Exercise description
The answer is the set of lines that include "toInt", copied from the data below.

===============

/-- A two-operand operation of form R on A and B (R240, R241). -/
def Scan.alu (x : Scan) (op d : Nat) (a b : Int) (sh : Nat) : Scan :=
  let bits (f : BitVec 40 → BitVec 40 → BitVec 40) : Scan := x.put d (f (bitsOf 40 a) (bitsOf 40 b)).toInt
  let bool (c : Bool) : Scan := x.put d (Int.ofNat c.toNat)
  match op with
  | 0x02 => x.put d a
  | 0x0E => x.putSat d (a + b)
  | 0x0F => x.putSat d (a - b)
  | 0x10 => x.put d (wrap40 (a + b))
  | 0x11 => x.put d (wrap40 (a - b))
  | 0x13 => x.putSat d (a * b)
  | 0x14 => x.putSat d (shrRound (a * b) sh)
  | 0x15 =>
    if b = 0 then
      { x.put d (if a > 0 then 2 ^ 39 - 1 else if a < 0 then -(2 ^ 39) else 0) with divz := true }
    else x.putSat d (Int.tdiv a b)
  | 0x16 => if b = 0 then { x.put d 0 with divz := true } else x.put d (a - b * satS 40 (Int.tdiv a b))
  | 0x17 => x.putSat d (-a)
  | 0x18 => x.putSat d (Int.ofNat a.natAbs)
  | 0x19 => x.put d (min a b)
  | 0x1A => x.put d (max a b)
  | 0x1B => x.put d (min (max (x.r d) a) b)
  | 0x1C => bits (· &&& ·)
  | 0x1D => bits (· ||| ·)
  | 0x1E => bits (· ^^^ ·)
  | 0x1F => bits (fun p _ => ~~~p)
  | 0x20 => bits (fun p _ => p <<< shCount b)
  | 0x21 => bits (fun p _ => p >>> shCount b)
  | 0x22 => bits (fun p _ => p.sshiftRight (shCount b))
  | 0x24 => bool (decide (a = b))
  | 0x25 => bool (decide (a ≠ b))
  | 0x26 => bool (decide (a < b))
  | 0x27 => bool (decide (a ≤ b))
  | 0x28 => bool (decide (a = 0))
  | 0x29 => if b ≠ 0 then x.put d a else x
  | _ => x

/-! ### Library types (R245 to R247) -/

/-- A BOOL input (R233). -/
def isOn (v : Int) : Bool := decide (v ≠ 0)
/-- A BOOL a block writes. -/
def b01 (b : Bool) : Int := Int.ofNat b.toNat
/-- A word of state bits with bit i set to b. -/
def stBit (w : Int) (i : Nat) (b : Bool) : Int := (putBit (bitsOf 40 w) i b).toInt
/-- Bit i of a word of state bits. -/
def stGet (w : Int) (i : Nat) : Bool := tbit (bitsOf 40 w) i

/-- Q, ET, RUN of a timer; Q as it stands in its word, which the code can have set to any value. -/
structure TimerRt where
  q : Int
  et : Int
  run : Bool
  deriving DecidableEq, Repr

/-- TON (R245). -/
def tonStep (on : Bool) (pt delta : Int) (t : TimerRt) : TimerRt :=
  if !on then { q := 0, et := 0, run := false }
  else if !t.run then { q := b01 (decide (pt = 0)), et := 0, run := true }
  else { t with et := min (t.et + delta) pt, q := b01 (decide (min (t.et + delta) pt ≥ pt)) }

/-- TOF (R245). -/
def tofStep (on : Bool) (pt delta : Int) (t : TimerRt) : TimerRt :=
  if on then { q := 1, et := 0, run := false }
  else if t.q = 1 then
    let u : TimerRt := if !t.run then { t with et := 0, run := true } else { t with et := min (t.et + delta) pt }
    if u.et ≥ pt then { u with q := 0, run := false } else u
  else t

/-- TP (R245); m is the edge memory before the call. -/
def tpStep (on m : Bool) (pt delta : Int) (t : TimerRt) : TimerRt :=
  if t.run then
    let et := min (t.et + delta) pt
    if et ≥ pt then { q := 0, et := et, run := false } else { t with et := et }
  else if on && !m then { q := b01 (decide (pt > 0)), et := 0, run := decide (pt > 0) }
  else if !on && decide (t.q = 0) then { t with et := 0 }
  else t

/-- A call of a timer at instance offset o. -/
def callTimer (type o : Nat) (fresh : Bool) (delta : Int) (x : Scan) : Scan :=
  let on := isOn (x.w o)
  let st := x.w (o + 4)
  let t : TimerRt := { q := x.w (o + 2), et := x.w (o + 3), run := stGet st 1 }
  let pt := max (x.w (o + 1)) 0
  let u := match type with
    | 0x10 => tonStep on pt delta t
    | 0x11 => tofStep on pt delta t
    | _ => tpStep on (if fresh then on else stGet st 0) pt delta t
  let st := stBit st 1 u.run
  ((x.setW (o + 2) u.q).setW (o + 3) u.et).setW (o + 4) (if type = 0x12 then stBit st 0 on else st)

/-- A count one up or one down within the 40-bit bounds (R246). -/
def countBy (up down : Bool) (cv : Int) : Int :=
  if up && !down then (if cv = 2 ^ 39 - 1 then cv else cv + 1)
  else if down && !up then (if cv = -(2 ^ 39) then cv else cv - 1)
  else cv

/-- A call of CTU or CTD at instance offset o (R246). -/
def callCount (up : Bool) (o : Nat) (fresh : Bool) (x : Scan) : Scan :=
  let inp := isOn (x.w o)
  let bit := if up then 0 else 1
  let st := x.w (o + 5)
  let m := if fresh then inp else stGet st bit
  let edge := inp && !m
  let pv := x.w (o + 2)
  let cv := if isOn (x.w (o + 1)) then (if up then 0 else pv) else countBy (up && edge) (!up && edge) (x.w (o + 4))
  let q := if up then decide (cv ≥ pv) else decide (cv ≤ 0)
  ((x.setW (o + 3) (b01 q)).setW (o + 4) cv).setW (o + 5) (stBit st bit inp)

/-- A call of CTUD at instance offset o (R246). -/
def callCtud (o : Nat) (fresh : Bool) (x : Scan) : Scan :=
  let cu := isOn (x.w o)
  let cd := isOn (x.w (o + 1))
  let st := x.w (o + 8)
  let up := cu && !(if fresh then cu else stGet st 0)
  let down := cd && !(if fresh then cd else stGet st 1)
  let pv := x.w (o + 4)
  let cv := if isOn (x.w (o + 2)) then 0 else if isOn (x.w (o + 3)) then pv else countBy up down (x.w (o + 7))
  (((x.setW (o + 5) (b01 (decide (cv ≥ pv)))).setW (o + 6) (b01 (decide (cv ≤ 0)))).setW (o + 7) cv).setW (o + 8)
    (stBit (stBit st 0 cu) 1 cd)

/-- A call of R_TRIG or F_TRIG at instance offset o (R247). -/
def callTrig (rising : Bool) (o : Nat) (fresh : Bool) (x : Scan) : Scan :=
  let clk := isOn (x.w o)
  let m := if fresh then b01 clk else x.w (o + 2)
  let q := if rising then clk && decide (m = 0) else !clk && decide (m = 1)
  (x.setW (o + 1) (b01 q)).setW (o + 2) (b01 clk)

/-- A call of SR or RS at instance offset o (R247). -/
def callLatch (sr : Bool) (o : Nat) (x : Scan) : Scan :=
  let s := isOn (x.w o)
  let r := isOn (x.w (o + 1))
  let q := isOn (x.w (o + 2))
  x.setW (o + 2) (b01 (if sr then s || (q && !r) else !r && (s || q)))

/-! ### Library types of this module (R248, R249) -/

/-- The outputs of a LOOP_BRIDGE for its slot: SUP, OK, RES, EST, OUTV, MODE (R218, R248). -/
def State.bridgeView (s : State) (slot : Int) : List Int :=
  if 0 ≤ slot ∧ slot < 4096 then
    let r := s.cmb.slotRt slot.toNat
    if r.on then
      [Int.ofNat (supWord r.model r.sup), b01 (supFine r.sup.st), r.mdl.resLast, r.mdl.estLast, r.out, Int.ofNat r.mode]
    else [0, 0, 0, 0, 0, 0]
  else [0, 0, 0, 0, 0, 0]

/-- A call of LOOP_BRIDGE at instance offset o (R248). -/
def callBridge (s : State) (slot : Int) (o : Nat) (fresh : Bool) (x : Scan) : Scan :=
  let out := s.bridgeView slot
  let rel := isOn (x.w (o + 4))
  let st := x.w (o + 11)
  let edge := rel && !(if fresh then rel else stGet st 0)
  let en := isOn (x.w (o + 1))
  let mode := x.w (o + 2)
  let q : BridgeReq := {
    slot := slot.toNat
    mode := if en && decide (1 ≤ mode) && decide (mode ≤ 3) then some (mode.toNat - 1) else none
    mv := if en then some (satS 24 (x.w (o + 3))) else none
    release := edge }
  let x := (out.zipIdx.foldl (fun x y => x.setW (o + 5 + y.2) y.1) (x.setW o slot))
  let x := x.setW (o + 11) (stBit st 0 rel)
  let ok : Bool := decide (0 ≤ slot) && decide (slot < 4096)
  { x with bridge := if ok then x.bridge.filter (fun y => decide (y.slot ≠ q.slot)) ++ [q] else x.bridge }

/-- A call of STEP_EVENT at instance offset o (R249); an EVT beyond 255 names no event. DESIGN CHOICE (log 115), unsafe: SEQ of a new or
retyped instance, and of every one after a restart, is first set to the count at its first call. -/
def callEvent (s : State) (evt : Int) (o : Nat) (first : Bool) (x : Scan) : Scan :=
  let r : Int × Int := if 0 ≤ evt ∧ evt < 256 then tget (0, 0) s.blk.events evt.toNat else (0, 0)
  let seq := if first then wrap40 r.1 else x.w (o + 4)
  let n := wrap40 (r.1 - seq)
  let x := (x.setW (o + 1) (b01 (decide (n > 0)))).setW (o + 3) (min n 255)
  let x := if n > 0 then x.setW (o + 2) r.2 else x
  x.setW (o + 4) (wrap40 r.1)

/-- A CALL of instance-table entry i (R240, R244 to R249). -/
def callInst (s : State) (c : ScanIn) (i : Nat) (x : Scan) : Scan :=
  match c.insts[i]? with
  | none => x
  | some n =>
    let f := x.fresh.contains i
    let fe := x.freshEv.contains i
    let o := n.off
    let y := match n.type with
      | 0x10 => callTimer 0x10 o f (Int.ofNat c.delta) x
      | 0x11 => callTimer 0x11 o f (Int.ofNat c.delta) x
      | 0x12 => callTimer 0x12 o f (Int.ofNat c.delta) x
      | 0x20 => callCount true o f x
      | 0x21 => callCount false o f x
      | 0x22 => callCtud o f x
      | 0x30 => callTrig true o f x
      | 0x31 => callTrig false o f x
      | 0x40 => callLatch true o x
      | 0x41 => callLatch false o x
      | 0x50 => x.setW (o + 3) (if isOn (x.w o) then x.w (o + 2) else x.w (o + 1))
      | 0x51 => x.setW (o + 3) (min (max (x.w (o + 1)) (x.w o)) (x.w (o + 2)))
      | 0x60 => callBridge s (tget 0 c.fixed n.id) o f x
      | 0x61 => callEvent s (tget 0 c.fixed n.id) o fe x
      | _ => x
    { y with fresh := y.fresh.filter (fun k => decide (k ≠ i)), freshEv := y.freshEv.filter (fun k => decide (k ≠ i)) }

===============

Output for this exercise
  let bits (f : BitVec 40 → BitVec 40 → BitVec 40) : Scan := x.put d (f (bitsOf 40 a) (bitsOf 40 b)).toInt
def stBit (w : Int) (i : Nat) (b : Bool) : Int := (putBit (bitsOf 40 w) i b).toInt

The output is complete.